[Start of Attachment]
-- ==== Sys2Proof/Machine/State.lean ====
section
/-! DEFINITION. The state of the module as plain data, the ways a command can stop, and the state after reset.

Two stores hold most of it. `mem` is every byte memory of R231's local map (unified, tile, slice, instruction-page
and data memory), by local address. `regs` is every register word that is not computed from other state, by bank,
page and offset (R492); a word that is absent reads as its Reset column. A bank is 0 for a shared register, 1 + the
requester's code for a register held per requester (R92), or the number of the selected entry (context, layer,
bucket, channel, forwarder, doorbell, watch) for a register behind a selector. -/
namespace Sys2Proof.Machine

/-- Why the machine stops. No command of the table ends in one of these on a state that the model reaches. -/
inductive Fault where
  /-- Raised by nothing: the spec stops the module nowhere; a skipped item is logged and passed over (R4). Safe. -/
  | none
  deriving DecidableEq, Repr

/-- Why a command has no meaning. -/
inductive Refusal where
  /-- Raised by a dispatch arm whose command has no meaning yet; no meaning answers it. Safe. -/
  | notModelled (mnemonic : String)
  deriving DecidableEq, Repr

/-- An exact real number m × 2^e, for sums before their one rounding (R54, R67). -/
structure Dyad where
  m : Int
  e : Int
  deriving DecidableEq, Repr

/-- One element of a block-format operand: mantissa code and its block's exponent byte (R30, R31). -/
structure Elem where
  m : Int
  e : Nat
  deriving DecidableEq, Repr

/-! ### A core's control processor -/

/-- The states of an instruction page (R172). -/
inductive PageState where
  | opened
  | ready
  | closing
  deriving DecidableEq, Repr

/-- A register read in flight (R167, R168). -/
structure RegWait where
  rd : Nat
  addr : Nat
  wide : Bool
  deriving DecidableEq, Repr

/-- The control core (R158, R163, R167). -/
structure Ctl where
  /-- S1 to S63; absent reads zero (R160). -/
  sregs : Map W64
  running : Bool
  /-- TEND executed, engines not finished (R176). -/
  ended : Bool
  page : Nat
  pc : Nat
  /-- Core cycles since the task's first instruction (R163 RDCYC). -/
  cyc : Nat
  /-- Cycle at which a scalar register's pending result is available (R167). -/
  ready : Map Nat
  /-- WAITCY outstanding: its count (R167). -/
  waitcy : Option Nat
  regWait : Option RegWait
  /-- A SOP outstanding: its rd and the value that will be written (R167, R220). -/
  sopWait : Option (Nat × W64)
  /-- S1 to S63 at dispatch, for replay (R175). -/
  saved : Map W64
  /-- State of each instruction page; absent is OPEN (R160). -/
  pages : Map PageState
  deriving DecidableEq, Repr

/-! ### Queues -/

/-- A command in an engine queue: its word, entry index (R179), order of push within the task, and the
generation captures of its push (R212): tile register and value, for reads and for writes. -/
structure QEntry where
  word : BitVec 128
  idx : Nat
  seq : Nat
  rcap : Map Nat
  wcap : Map Nat
  deriving DecidableEq, Repr
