/-! ### Issue (R263, R270, R273, R274) -/

/-- The transfer whose rows the channel issues next. -/
def issuer (k : Chan) : Option Xfer :=
  if k.suspended.isSome then none
  else match k.active with
    | none => none
    | some x =>
      if x.stop ≠ 0 then none
      else if x.issued < xferRows x.desc then some x
      else k.shadow.filter (fun y => decide (y.stop = 0 ∧ y.issued < xferRows y.desc))

/-- The fill level of R273. -/
def fillLevel (s : State) (ch : ChanId) : Nat :=
  let o := fieldOf s 0 (dmaPage ch) (dmaOff ch 0x4C) 16 0
  let f := (rawPair s 0 (dmaPage ch) (dmaOff ch 0x58) + 2 ^ 64 - (objGet s o).toNat) % 2 ^ 64
  if 2 ^ 63 ≤ f then 0 else f

/-- The low mark, and the high mark in force (R273). -/
def lowFill (s : State) (ch : ChanId) : Nat := rawWord s 0 (dmaPage ch) (dmaOff ch 0x50)
def highFill (s : State) (ch : ChanId) : Nat := max (rawWord s 0 (dmaPage ch) (dmaOff ch 0x54)) (lowFill s ch + 1)

/-- Pacing permits the next row. -/
def paceGo (s : State) (ch : ChanId) (x : Xfer) : Bool :=
  let f := fillLevel s ch
  if x.filling then decide (f < highFill s ch) else decide (f ≤ lowFill s ch)

/-- Reads in flight of a channel that satisfy p, by transfer and row, are dropped: their data goes nowhere, and each holds its
tag until it comes (R226, R254). -/
def dropReads (ch : ChanId) (p : Nat → Nat → Bool) (s : State) : State :=
  let turn := fun (o : Outstanding) =>
    match o.use with
    | .rowRead c n r _ => if c == ch.val && p n r then { o with use := .dropped ch.val } else o
    | .dropped _ => o
    | .rowWrite _ _ _ => o
    | .readBack _ _ => o
    | .rop _ => o
    | .pnotice => o
  modTxn (fun t => { t with tags := t.tags.map (fun q => (q.1, turn q.2)) }) s

/-- A transfer whose reads from a row on are begun afresh (R254). -/
def Xfer.backTo (x : Xfer) (row : Nat) : Xfer :=
  { x with issued := row, part := 0, rowsIn := x.rowsIn.filter (fun p => decide (p.1 < row)) }

/-- The channel's reads from row on of a transfer are dropped, and all of the shadow transfer's when the active one stops
(R254, R263). -/
def cutReads (ch : ChanId) (x : Xfer) (row : Nat) (s : State) : State :=
  let k := s.chan ch
  let onActive := (k.active.map (·.serial)) == some x.serial
  let s := dropReads ch (fun n r => if n == x.serial then decide (row ≤ r) else onActive) s
  modChan ch (fun k =>
    { k with
      active := if onActive then k.active.map (·.backTo row) else k.active
      shadow := k.shadow.map (fun y => if onActive then y.backTo 0 else y.backTo row) }) s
[End of Attachment]
● **Problem**
Your answer should be the listing itself, repeated exactly.

● **Answer space**
-- ==== Sys2Proof/Machine/State.lean ====
section
/-! DEFINITION. The state of the module as plain data, the ways a command can stop, and the state after reset.

Two stores hold most of it. `mem` is every byte memory of R231's local map (unified, tile, slice, instruction-page
and data memory), by local address. `regs` is every register word that is not computed from other state, by bank,
page and offset (R492); a word that is absent reads as its Reset column. A bank is 0 for a shared register, 1 + the
requester's code for a register held per requester (R92), or the number of the selected entry (context, layer,
bucket, channel, forwarder, doorbell, watch) for a register behind a selector. -/
namespace Sys2Proof.Machine

/-- Why the machine stops. No command of the table ends in one of these on a state that the model reaches. -/
inductive Fault where
  /-- Raised by nothing: the spec stops the module nowhere; a skipped item is logged and passed over (R4). Safe. -/
  | none
  deriving DecidableEq, Repr

/-- Why a command has no meaning. -/
inductive Refusal where
  /-- Raised by a dispatch arm whose command has no meaning yet; no meaning answers it. Safe. -/
  | notModelled (mnemonic : String)
  deriving DecidableEq, Repr

/-- An exact real number m × 2^e, for sums before their one rounding (R54, R67). -/
structure Dyad where
  m : Int
  e : Int
  deriving DecidableEq, Repr

/-- One element of a block-format operand: mantissa code and its block's exponent byte (R30, R31). -/
structure Elem where
  m : Int
  e : Nat
  deriving DecidableEq, Repr

/-! ### A core's control processor -/

/-- The states of an instruction page (R172). -/
inductive PageState where
  | opened
  | ready
  | closing
  deriving DecidableEq, Repr

/-- A register read in flight (R167, R168). -/
structure RegWait where
  rd : Nat
  addr : Nat
  wide : Bool
  deriving DecidableEq, Repr

/-- The control core (R158, R163, R167). -/
structure Ctl where
  /-- S1 to S63; absent reads zero (R160). -/
  sregs : Map W64
  running : Bool
  /-- TEND executed, engines not finished (R176). -/
  ended : Bool
  page : Nat
  pc : Nat
  /-- Core cycles since the task's first instruction (R163 RDCYC). -/
  cyc : Nat
  /-- Cycle at which a scalar register's pending result is available (R167). -/
  ready : Map Nat
  /-- WAITCY outstanding: its count (R167). -/
  waitcy : Option Nat
  regWait : Option RegWait
  /-- A SOP outstanding: its rd and the value that will be written (R167, R220). -/
  sopWait : Option (Nat × W64)
  /-- S1 to S63 at dispatch, for replay (R175). -/
  saved : Map W64
  /-- State of each instruction page; absent is OPEN (R160). -/
  pages : Map PageState
  deriving DecidableEq, Repr

/-! ### Queues -/

/-- A command in an engine queue: its word, entry index (R179), order of push within the task, and the
generation captures of its push (R212): tile register and value, for reads and for writes. -/
structure QEntry where
  word : BitVec 128
  idx : Nat
  seq : Nat
  rcap : Map Nat
  wcap : Map Nat
  deriving DecidableEq, Repr
/-! ### Issue (R263, R270, R273, R274) -/

/-- The transfer whose rows the channel issues next. -/
def issuer (k : Chan) : Option Xfer :=
  if k.suspended.isSome then none
  else match k.active with
    | none => none
    | some x =>
      if x.stop ≠ 0 then none
      else if x.issued < xferRows x.desc then some x
      else k.shadow.filter (fun y => decide (y.stop = 0 ∧ y.issued < xferRows y.desc))

/-- The fill level of R273. -/
def fillLevel (s : State) (ch : ChanId) : Nat :=
  let o := fieldOf s 0 (dmaPage ch) (dmaOff ch 0x4C) 16 0
  let f := (rawPair s 0 (dmaPage ch) (dmaOff ch 0x58) + 2 ^ 64 - (objGet s o).toNat) % 2 ^ 64
  if 2 ^ 63 ≤ f then 0 else f

/-- The low mark, and the high mark in force (R273). -/
def lowFill (s : State) (ch : ChanId) : Nat := rawWord s 0 (dmaPage ch) (dmaOff ch 0x50)
def highFill (s : State) (ch : ChanId) : Nat := max (rawWord s 0 (dmaPage ch) (dmaOff ch 0x54)) (lowFill s ch + 1)

/-- Pacing permits the next row. -/
def paceGo (s : State) (ch : ChanId) (x : Xfer) : Bool :=
  let f := fillLevel s ch
  if x.filling then decide (f < highFill s ch) else decide (f ≤ lowFill s ch)

/-- Reads in flight of a channel that satisfy p, by transfer and row, are dropped: their data goes nowhere, and each holds its
tag until it comes (R226, R254). -/
def dropReads (ch : ChanId) (p : Nat → Nat → Bool) (s : State) : State :=
  let turn := fun (o : Outstanding) =>
    match o.use with
    | .rowRead c n r _ => if c == ch.val && p n r then { o with use := .dropped ch.val } else o
    | .dropped _ => o
    | .rowWrite _ _ _ => o
    | .readBack _ _ => o
    | .rop _ => o
    | .pnotice => o
  modTxn (fun t => { t with tags := t.tags.map (fun q => (q.1, turn q.2)) }) s

/-- A transfer whose reads from a row on are begun afresh (R254). -/
def Xfer.backTo (x : Xfer) (row : Nat) : Xfer :=
  { x with issued := row, part := 0, rowsIn := x.rowsIn.filter (fun p => decide (p.1 < row)) }

/-- The channel's reads from row on of a transfer are dropped, and all of the shadow transfer's when the active one stops
(R254, R263). -/
def cutReads (ch : ChanId) (x : Xfer) (row : Nat) (s : State) : State :=
  let k := s.chan ch
  let onActive := (k.active.map (·.serial)) == some x.serial
  let s := dropReads ch (fun n r => if n == x.serial then decide (row ≤ r) else onActive) s
  modChan ch (fun k =>
    { k with
      active := if onActive then k.active.map (·.backTo row) else k.active
      shadow := k.shadow.map (fun y => if onActive then y.backTo 0 else y.backTo row) }) s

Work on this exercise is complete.